_Assigned task:_
In the entries that follow, the line with "s) (step t)" opens the range and the line with "case dec k a0 a1 a2 => exact" closes it; repeat that range exactly, both lines included.

_Dataset records:_
/-! ## The status register over steps -/

/-- `STAT[31:5]` stay zero in every step (10_state.md R25). -/
def Obligations.ReservedStatusBitsStayZero : Prop :=
  ∀ s t : State, ReservedStatZero s → step s = .next t → ReservedStatZero t

/-- The reset state has `STAT[31:5]` zero (10_state.md R25, R30). -/
def Obligations.ReservedStatusBitsZeroAtReset : Prop := ReservedStatZero State.reset

/-- No step but a reset or power clears a bit of `STAT` (10_state.md R19, R20 to R24). -/
def Obligations.StatusBitsClearedOnlyByReset : Prop :=
  ∀ s t : State, step s = .next t → (∀ e rest, s.inbox = e :: rest → isResetEvent e = false) →
    ∀ i, s.stat.getLsbD i = true → t.stat.getLsbD i = true

/-- All of `STAT` after a legal command (the table of 10_state.md R19): bit 0 by `SVB` and `WRSV`, bit 1 by `CCB` and `WRCC`, bit 2 by
a successful `DEC`, bit 4 by a command that needs an unwritten register, and every other bit as it was. -/
def Obligations.StatusAfterLegalCommand : Prop :=
  ∀ (s t : State) (c : Command) (rest : List HostEvent) (i : Instr),
    Presents s c rest → decode c = .ok i → step s = .next t → ∀ b : Nat,
      (t.stat.getLsbD b = true ↔
        s.stat.getLsbD b = true ∨ (b = 0 ∧ writesSv i = true) ∨ (b = 1 ∧ writesCc i = true) ∨
        (b = 2 ∧ isDec i = true ∧ s.stat.getLsbD 0 = true ∧ s.stat.getLsbD 1 = true) ∨
        (b = 4 ∧ needsUnwritten (c.cmd.toNat % 16) s.stat))

/-- 10_state.md R15, R18: a command changes `SV` only if it is `SVB` or `WRSV`, `CC` only if it is `CCB` or `WRCC`, `OUT` only if it
is a `DEC` with both valid bits set; an illegal command changes none (70_reset_and_hazards.md R99). -/
def Obligations.RegistersWrittenOnlyByTheirCommands : Prop :=
  ∀ (s t : State) (c : Command) (rest : List HostEvent), Presents s c rest → step s = .next t →
    (t.sv ≠ s.sv → ∃ i, decode c = .ok i ∧ writesSv i = true) ∧
    (t.cc ≠ s.cc → ∃ i, decode c = .ok i ∧ writesCc i = true) ∧
    (t.out ≠ s.out → ∃ i, decode c = .ok i ∧ isDec i = true ∧ s.stat.getLsbD 0 = true ∧ s.stat.getLsbD 1 = true)

/-- The contents of a register whose valid bit is 0 cannot be observed (10_state.md R30, 70_reset_and_hazards.md R94): two states
that agree on `STAT` and on every written register take steps of the same kind, with the same responses, to states that so agree. -/
def Obligations.UnwrittenContentsAreUnobservable : Prop :=
  ∀ s t : State, AgreeOnWritten s t → AgreeOutcomes (step s) (step t)

/-! ## Instructions -/

/-- `NOP` (43_control.md R76), with any payload. -/
def Obligations.NopOnlyResponds : Prop :=
  ∀ (d : Payload) (s : State), decode ⟨0x00000000#32, d⟩ = .ok .nop ∧
    exec .nop s = .next { s with port := .answered ⟨.ok, ⟨0#32, 0#32, 0#32, 0#32⟩⟩ }

/-- `RDSTAT` (43_control.md R77), with any payload: `STAT` is returned and unchanged. -/
def Obligations.RdstatReturnsStatus : Prop :=
  ∀ (d : Payload) (s : State), decode ⟨0x00000009#32, d⟩ = .ok .rdstat ∧
    exec .rdstat s = .next { s with port := .answered ⟨.ok, ⟨s.stat, 0#32, 0#32, 0#32⟩⟩ }

/-- `SVB` (40_scale_vector.md R55, R57), for every operand (R56): the four lanes, `STAT.SVV`, the response, and nothing else. -/
def Obligations.SvbBuildsScaleVector : Prop :=
  ∀ (d : Payload) (s : State), decode ⟨0x00000001#32, d⟩ = .ok (.svb d.d0 d.d1) ∧
    ∃ (t : State) (n0 n1 : Word), isNaN n0 = true ∧ isNaN n1 = true ∧
      exec (.svb d.d0 d.d1) s = .next t ∧
      t.sv.l0 = qscale Config.svbArith n0 d.d0 ∧ t.sv.l1 = qscale Config.svbArith n1 (cvtI32F32 d.d1.toInt) ∧
      t.sv.l2 = t.sv.l0 ∧ t.sv.l3 = 0x00000000#32 ∧
      (∀ i, t.stat.getLsbD i = (s.stat.getLsbD i || decide (i = 0))) ∧
      t.port = .answered ⟨.ok, ⟨0#32, 0#32, 0#32, 0#32⟩⟩ ∧
      t.cc = s.cc ∧ t.out = s.out ∧ t.phase = s.phase ∧ t.inbox = s.inbox
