/-! ## `UNINIT` and `OK` of an instruction -/

/-- The table of 60_exceptions.md R80, row by row: the failing instructions are `fail .uninit` and nothing else. -/
theorem exec_of_needsUnwritten {i : Instr} {s : State} (h : needsUnwritten (Registers.opcode i) s.stat) :
    exec i s = .next (fail .uninit s) := by
  cases i
  case rdsv => exact Ops.exec_rdsv_uninit (by simpa [needsUnwritten, Registers.opcode] using h)
  case rdcc => exact Ops.exec_rdcc_uninit (by simpa [needsUnwritten, Registers.opcode] using h)
  case dec k a0 a1 a2 => exact Ops.exec_dec_uninit k a0 a1 a2 (by simpa [needsUnwritten, Registers.opcode] using h)
  case rdout k => exact Ops.exec_rdout_uninit k (by simpa [needsUnwritten, Registers.opcode] using h)
  case nop | svb | wrsv | ccb | wrcc | rdstat => simp [needsUnwritten, Registers.opcode] at h

/-- An instruction that reads no unwritten register responds `OK` (60_exceptions.md R80). -/
theorem exec_ok_of_not_needsUnwritten {i : Instr} {s : State} (h : ¬ needsUnwritten (Registers.opcode i) s.stat) :
    ∃ t r, exec i s = .next t ∧ t.port = .answered ⟨.ok, r⟩ := by
  cases i
  case nop | svb | wrsv | ccb | wrcc | rdstat => exact ⟨_, _, rfl, rfl⟩
  case rdsv => exact ⟨_, _, Ops.exec_rdsv_ok (by simpa [needsUnwritten, Registers.opcode] using h), rfl⟩
  case rdcc => exact ⟨_, _, Ops.exec_rdcc_ok (by simpa [needsUnwritten, Registers.opcode] using h), rfl⟩
  case dec k a0 a1 a2 =>
    obtain ⟨hsv, hcc⟩ : s.stat.getLsbD 0 = true ∧ s.stat.getLsbD 1 = true := by
      simpa [needsUnwritten, Registers.opcode] using h
    obtain ⟨t, ht, -, -, hport, -⟩ := Ops.exec_dec k a0 a1 a2 hsv hcc
    exact ⟨t, _, ht, hport⟩
  case rdout k => exact ⟨_, _, Ops.exec_rdout_ok k (by simpa [needsUnwritten, Registers.opcode] using h), rfl⟩

/-- No instruction sets `STAT.ILL`, and one that reads no unwritten register does not set `STAT.UNINIT` (10_state.md R23, R24). -/
theorem exec_noErrorRecorded_iff {i : Instr} {s t : State} (h : exec i s = .next t)
    (hwritten : ¬ needsUnwritten (Registers.opcode i) s.stat) : NoErrorRecorded t ↔ NoErrorRecorded s := by
  have hill : ¬ Registers.SetsBit i s.stat 3 := by simp [Registers.SetsBit]
  have huninit : ¬ Registers.SetsBit i s.stat 4 := by simpa [Registers.SetsBit] using hwritten
  simp only [NoErrorRecorded, ← Bool.not_eq_true, Registers.exec_stat_bit h, hill, huninit, or_false]

/-! ## The outcome of a command -/

theorem runCommand_of_needsUnwritten {c : Command} {s : State} (hl : legal c.cmd = true)
    (h : needsUnwritten (c.cmd.toNat % 16) s.stat) : runCommand c s = .next (fail .uninit s) := by
  obtain ⟨i, hi⟩ := Scope.decode_legal hl
  rw [Registers.opcode_of_decode hi] at h
  rw [Ops.runCommand_ok hi, exec_of_needsUnwritten h]

theorem runCommand_ok_of_not_needsUnwritten {c : Command} {s : State} (hl : legal c.cmd = true)
    (h : ¬ needsUnwritten (c.cmd.toNat % 16) s.stat) :
    ∃ t r, runCommand c s = .next t ∧ t.port = .answered ⟨.ok, r⟩ ∧ (NoErrorRecorded t ↔ NoErrorRecorded s) := by
  obtain ⟨i, hi⟩ := Scope.decode_legal hl
  rw [Registers.opcode_of_decode hi] at h
  obtain ⟨t, r, ht, hport⟩ := exec_ok_of_not_needsUnwritten h
  exact ⟨t, r, (Ops.runCommand_ok hi s).trans ht, hport, exec_noErrorRecorded_iff ht h⟩

/-- The three ends of a command: `fail` with either error, or `OK` with no error recorded (60_exceptions.md R79, R80, R83). -/
theorem runCommand_cases {c : Command} {s t : State} (h : runCommand c s = .next t) :
    t = fail .ill s ∨ t = fail .uninit s ∨
      ∃ r, t.port = .answered ⟨.ok, r⟩ ∧ (NoErrorRecorded t ↔ NoErrorRecorded s) := by
  cases hl : legal c.cmd with
  | false =>
    cases (Ops.runCommand_illegal hl s).symm.trans h
    exact .inl rfl
  | true =>
    by_cases hneed : needsUnwritten (c.cmd.toNat % 16) s.stat
    · cases (runCommand_of_needsUnwritten hl hneed).symm.trans h
      exact .inr (.inl rfl)
    · obtain ⟨u, r, hu, hport, herr⟩ := runCommand_ok_of_not_needsUnwritten hl hneed
      cases hu.symm.trans h
      exact .inr (.inr ⟨r, hport, herr⟩)

/-- Settles O11: of the ends of a command the two `fail`s are left, each with the rule of `setStat` for its bit. -/
theorem failedCommandWritesOneStickyBit : Obligations.FailedCommandWritesOneStickyBit := by
  intro s t c rest rc r ⟨hphase, hinbox⟩ hstep hport hfail
  rw [Ops.step_command hphase hinbox] at hstep
  rcases runCommand_cases hstep with rfl | rfl | ⟨q, hok, -⟩
  · cases hport
    exact ⟨rfl, rfl, rfl, rfl, rfl, rfl, rfl, fun _ => Ops.getLsbD_statSet s.stat .ill, nofun⟩
  · cases hport
    exact ⟨rfl, rfl, rfl, rfl, rfl, rfl, rfl, nofun, fun _ => Ops.getLsbD_statSet s.stat .uninit⟩
  · cases hok.symm.trans hport
    exact absurd rfl hfail

/-- Settles O12: a command that the table of R80 names is `fail .uninit`, and any other legal one responds `OK`. -/
theorem uninitExactlyWhenValidBitClear : Obligations.UninitExactlyWhenValidBitClear := by
  intro s c rest ⟨hphase, hinbox⟩ hl
  rw [Ops.step_command hphase hinbox]
  have huninit (h : needsUnwritten (c.cmd.toNat % 16) s.stat) :
      runCommand c (takeEvent rest s) = .next (fail .uninit (takeEvent rest s)) :=
    runCommand_of_needsUnwritten hl h
  refine ⟨⟨fun ⟨t, r, ht, hport⟩ => ?_, fun h => ⟨_, _, huninit h, rfl⟩⟩, huninit⟩
  by_contra hwritten
  obtain ⟨u, q, hu, hok, -⟩ := runCommand_ok_of_not_needsUnwritten (s := takeEvent rest s) hl hwritten
  cases hu.symm.trans ht
  cases hok.symm.trans hport

theorem not_noErrorRecorded_fail_ill (s : State) : ¬ NoErrorRecorded (fail .ill s) := by
  simp [NoErrorRecorded, Ops.getLsbD_statSet, statPos]

theorem not_noErrorRecorded_fail_uninit (s : State) : ¬ NoErrorRecorded (fail .uninit s) := by
  simp [NoErrorRecorded, Ops.getLsbD_statSet, statPos]

/-- Settles O13: an error response leaves its sticky bit set, and `OK` leaves both sticky bits as they were. -/
theorem errorRecordedExactlyOnError : Obligations.ErrorRecordedExactlyOnError := by
  intro s t c rest ⟨hphase, hinbox⟩ hstep
  rw [Ops.step_command hphase hinbox] at hstep
  rcases runCommand_cases hstep with rfl | rfl | ⟨r, hok, herr⟩
  · exact iff_of_false (not_noErrorRecorded_fail_ill _) fun ⟨_, _, hport⟩ => nomatch hport
  · exact iff_of_false (not_noErrorRecorded_fail_uninit _) fun ⟨_, _, hport⟩ => nomatch hport
  · exact herr.trans (and_iff_left ⟨r, hok⟩).symm

/-! ## The NaNs -/

/-- A NaN is the pattern of its sign and of its fraction, which is not 0 (60_exceptions.md R85). -/
theorem exists_nanPattern {w : Word} (h : isNaN w = true) : ∃ neg f, w = nanPattern neg f := by
  rw [Float.isNaN_iff] at h
  have hfrac : w.toNat % 2 ^ 31 - infBits - 1 < 8388607 := by rw [infBits] at *; omega
  have hbits : infBits + (w.toNat % 2 ^ 31 - infBits - 1 + 1) = w.toNat % 2 ^ 31 := by omega
  refine ⟨signBit w, ⟨_, hfrac⟩, ?_⟩
  rw [nanPattern, hbits]
  exact Float.eq_packSign w

/-- Settles O48. -/
theorem nanPatternsAreAllTheNaNs : Obligations.NanPatternsAreAllTheNaNs := by
  refine ⟨fun w => ⟨exists_nanPattern, ?_⟩, Float.isNaN_drawnNaN⟩
  rintro ⟨neg, f, rfl⟩
  exact Float.isNaN_nanPattern neg f

/-! ## A step with nothing presented -/

/-- Settles O16. -/
theorem idleStepHoldsAllState : Obligations.IdleStepHoldsAllState := fun _ => Ops.step_idle

end Sys2Proof.Proofs.Exceptions
end

section
/-! SUPPORT. Proofs of the statements of 70_reset_and_hazards.md: `RESET` by itself (R94) and together with a command (R95). -/

namespace Sys2Proof.Proofs.ResetAndHazards

open Sys2Proof.Machine Sys2Proof.Laws Sys2Proof.Laws.State

/-! ## The steps that are presented `RESET` -/

section Steps

variable {s u : State} {c : Command} {rest : List HostEvent}

/-- 70_reset_and_hazards.md R94, whether or not the block was reset before. -/
theorem step_reset (h : s.inbox = .reset :: rest) : step s = .next (applyReset (takeEvent rest s)) := Ops.step_event h

/-- The first order of 70_reset_and_hazards.md R95: the command completes and its effects are then reset. -/
theorem step_commandWithReset_of_commandFirst (h : s.inbox = .commandWithReset c :: rest)
    (horder : Config.resetFirst s.draws = false) (hrun : runCommand c (advanceDraws 1 (takeEvent rest s)) = .next u) :
    step s = .next (loseResponse (applyReset u)) := by
  simp [Ops.step_event h, handleEvent, presentWithReset, horder, hrun, mapNext]

/-- The second order of 70_reset_and_hazards.md R95: the command executes on the reset state. -/
theorem step_commandWithReset_of_resetFirst (h : s.inbox = .commandWithReset c :: rest)
    (horder : Config.resetFirst s.draws = true)
    (hrun : runCommand c (applyReset (advanceDraws 1 (takeEvent rest s))) = .next u) :
    step s = .next (loseResponse u) := by
  simp [Ops.step_event h, handleEvent, presentWithReset, horder, hrun, mapNext]

end Steps

/-! ## The statements -/

/-- Settles O18: in either order the command ends in a next state (`Ran`), which keeps the inbox and, run last, the phase. -/
theorem resetWithCommandTakesOneOrder : Obligations.ResetWithCommandTakesOneOrder := by
  intro s c rest hinbox
  cases horder : Config.resetFirst s.draws with
  | false =>
    obtain ⟨u, hrun, hran⟩ := Ops.runCommand_ran c (advanceDraws 1 (takeEvent rest s))
    exact ⟨_, step_commandWithReset_of_commandFirst hinbox horder hrun, loseResponse_port _, applyReset_phase u,
      hran.inbox, .inl ⟨rfl, applyReset_stat u⟩⟩
  | true =>
    obtain ⟨u, hrun, hran⟩ := Ops.runCommand_ran c (applyReset (advanceDraws 1 (takeEvent rest s)))
    exact ⟨_, step_commandWithReset_of_resetFirst hinbox horder hrun, loseResponse_port _, hran.phase, hran.inbox,
      .inr ⟨rfl, _, u, applyReset_stat _, applyReset_phase _, applyReset_inbox _, applyReset_port _, hrun, rfl⟩⟩

/-- Settles O17: the next state is the reset state, with the inbox that is left after the event. -/
theorem resetClearsStatus : Obligations.ResetClearsStatus := fun _ _ h =>
  ⟨_, step_reset h, applyReset_stat _, applyReset_phase _, applyReset_port _, applyReset_inbox _⟩

end Sys2Proof.Proofs.ResetAndHazards
end

section
/-! SUPPORT. Proofs of the statements on what the host sends and presents: a command as bytes in either order (20_memory.md R35), a
command before and after the first `RESET` (00_scope.md R10, 60_exceptions.md R93), and power (60_exceptions.md R93). -/

namespace Sys2Proof.Proofs.HostInput

open Sys2Proof.Machine Sys2Proof.Safety Sys2Proof.Laws Sys2Proof.Laws.State

/-! ## The byte stream -/

/-- A command serialised and taken back, word by word (20_memory.md R35). -/
theorem takeCommand_commandToBytes (o : ByteOrder) (c : Command) (rest : List Byte) :
    takeCommand o (commandToBytes o c ++ rest) = some (c, rest) := by
  simp only [takeCommand, commandToBytes, List.append_assoc, Decode.takeWord_wordToBytes]

theorem decodeBytes_commandToBytes {c : Command} {i : Instr} (h : decode c = .ok i) (o : ByteOrder) (rest : List Byte) :
    decodeBytes o (commandToBytes o c ++ rest) = .ok (i, rest) := by
  simp only [decodeBytes, takeCommand_commandToBytes, h]

/-- Settles O8: the bytes give the command back, which decodes to the instruction. -/
theorem byteStreamDecodesInEitherOrder : Obligations.ByteStreamDecodesInEitherOrder := fun o i rest =>
  decodeBytes_commandToBytes (Encoding.decode_encode i) o rest

/-! ## A presented command -/

/-- Settles O9: the step is `runCommand`, which is `exec` of what the command decodes to. -/
theorem stepRunsTheDecodedCommand : Obligations.StepRunsTheDecodedCommand := fun s _ rest _ ⟨hphase, hinbox⟩ hdecode =>
  (Ops.step_command hphase hinbox).trans (Ops.runCommand_ok hdecode (takeEvent rest s))

theorem presentCommand_of_unreset {s : State} (h : s.phase = .unreset) (c : Command) :
    presentCommand c s = .refused .beforeReset := by
  rw [presentCommand, h]

/-- Settles O15. -/
theorem commandBeforeResetIsRefused : Obligations.CommandBeforeResetIsRefused := fun s c rest hphase hinbox =>
  (Ops.step_event hinbox).trans (presentCommand_of_unreset (s := takeEvent rest s) hphase c)

/-- In either order of 70_reset_and_hazards.md R95 the step answers a next state. -/
theorem exists_step_commandWithReset {s : State} {c : Command} {rest : List HostEvent}
    (h : s.inbox = .commandWithReset c :: rest) : ∃ t, step s = .next t := by
  obtain ⟨t, ht, -⟩ := ResetAndHazards.resetWithCommandTakesOneOrder s c rest h
  exact ⟨t, ht⟩

/-- Settles O14, by what is presented: only a command can be refused, by a block that has not been reset. -/
theorem onlyUnresetBlockRefuses : Obligations.OnlyUnresetBlockRefuses := by
  intro s
  cases hinbox : s.inbox with
  | nil => exact .inl ⟨_, Ops.step_idle hinbox⟩
  | cons e rest =>
    cases e with
    | powerOn => exact .inl ⟨_, Ops.step_event hinbox⟩
    | reset => exact .inl ⟨_, ResetAndHazards.step_reset hinbox⟩
    | commandWithReset c => exact .inl (exists_step_commandWithReset hinbox)
    | command c =>
      cases hphase : s.phase with
      | unreset => exact .inr ⟨commandBeforeResetIsRefused s c rest hphase hinbox, rfl, c, rest, rfl⟩
      | operational =>
        obtain ⟨t, hrun, -⟩ := Ops.runCommand_ran c (takeEvent rest s)
        exact .inl ⟨t, (Ops.step_command hphase hinbox).trans hrun⟩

_Problem solution:_
  ∀ s t : State, AgreeOnWritten s t → AgreeOutcomes (step s) (step t)

/-! ## Instructions -/

/-- `NOP` (43_control.md R76), with any payload. -/
def Obligations.NopOnlyResponds : Prop :=
  ∀ (d : Payload) (s : State), decode ⟨0x00000000#32, d⟩ = .ok .nop ∧
    exec .nop s = .next { s with port := .answered ⟨.ok, ⟨0#32, 0#32, 0#32, 0#32⟩⟩ }

/-- `RDSTAT` (43_control.md R77), with any payload: `STAT` is returned and unchanged. -/
def Obligations.RdstatReturnsStatus : Prop :=
  ∀ (d : Payload) (s : State), decode ⟨0x00000009#32, d⟩ = .ok .rdstat ∧
    exec .rdstat s = .next { s with port := .answered ⟨.ok, ⟨s.stat, 0#32, 0#32, 0#32⟩⟩ }

/-- `SVB` (40_scale_vector.md R55, R57), for every operand (R56): the four lanes, `STAT.SVV`, the response, and nothing else. -/
def Obligations.SvbBuildsScaleVector : Prop :=
  ∀ (d : Payload) (s : State), decode ⟨0x00000001#32, d⟩ = .ok (.svb d.d0 d.d1) ∧
    ∃ (t : State) (n0 n1 : Word), isNaN n0 = true ∧ isNaN n1 = true ∧
      exec (.svb d.d0 d.d1) s = .next t ∧
      t.sv.l0 = qscale Config.svbArith n0 d.d0 ∧ t.sv.l1 = qscale Config.svbArith n1 (cvtI32F32 d.d1.toInt) ∧
      t.sv.l2 = t.sv.l0 ∧ t.sv.l3 = 0x00000000#32 ∧
      (∀ i, t.stat.getLsbD i = (s.stat.getLsbD i || decide (i = 0))) ∧
      t.port = .answered ⟨.ok, ⟨0#32, 0#32, 0#32, 0#32⟩⟩ ∧
      t.cc = s.cc ∧ t.out = s.out ∧ t.phase = s.phase ∧ t.inbox = s.inbox
/-! ## `UNINIT` and `OK` of an instruction -/

/-- The table of 60_exceptions.md R80, row by row: the failing instructions are `fail .uninit` and nothing else. -/
theorem exec_of_needsUnwritten {i : Instr} {s : State} (h : needsUnwritten (Registers.opcode i) s.stat) :
    exec i s = .next (fail .uninit s) := by
  cases i
  case rdsv => exact Ops.exec_rdsv_uninit (by simpa [needsUnwritten, Registers.opcode] using h)
  case rdcc => exact Ops.exec_rdcc_uninit (by simpa [needsUnwritten, Registers.opcode] using h)
  case dec k a0 a1 a2 => exact Ops.exec_dec_uninit k a0 a1 a2 (by simpa [needsUnwritten, Registers.opcode] using h)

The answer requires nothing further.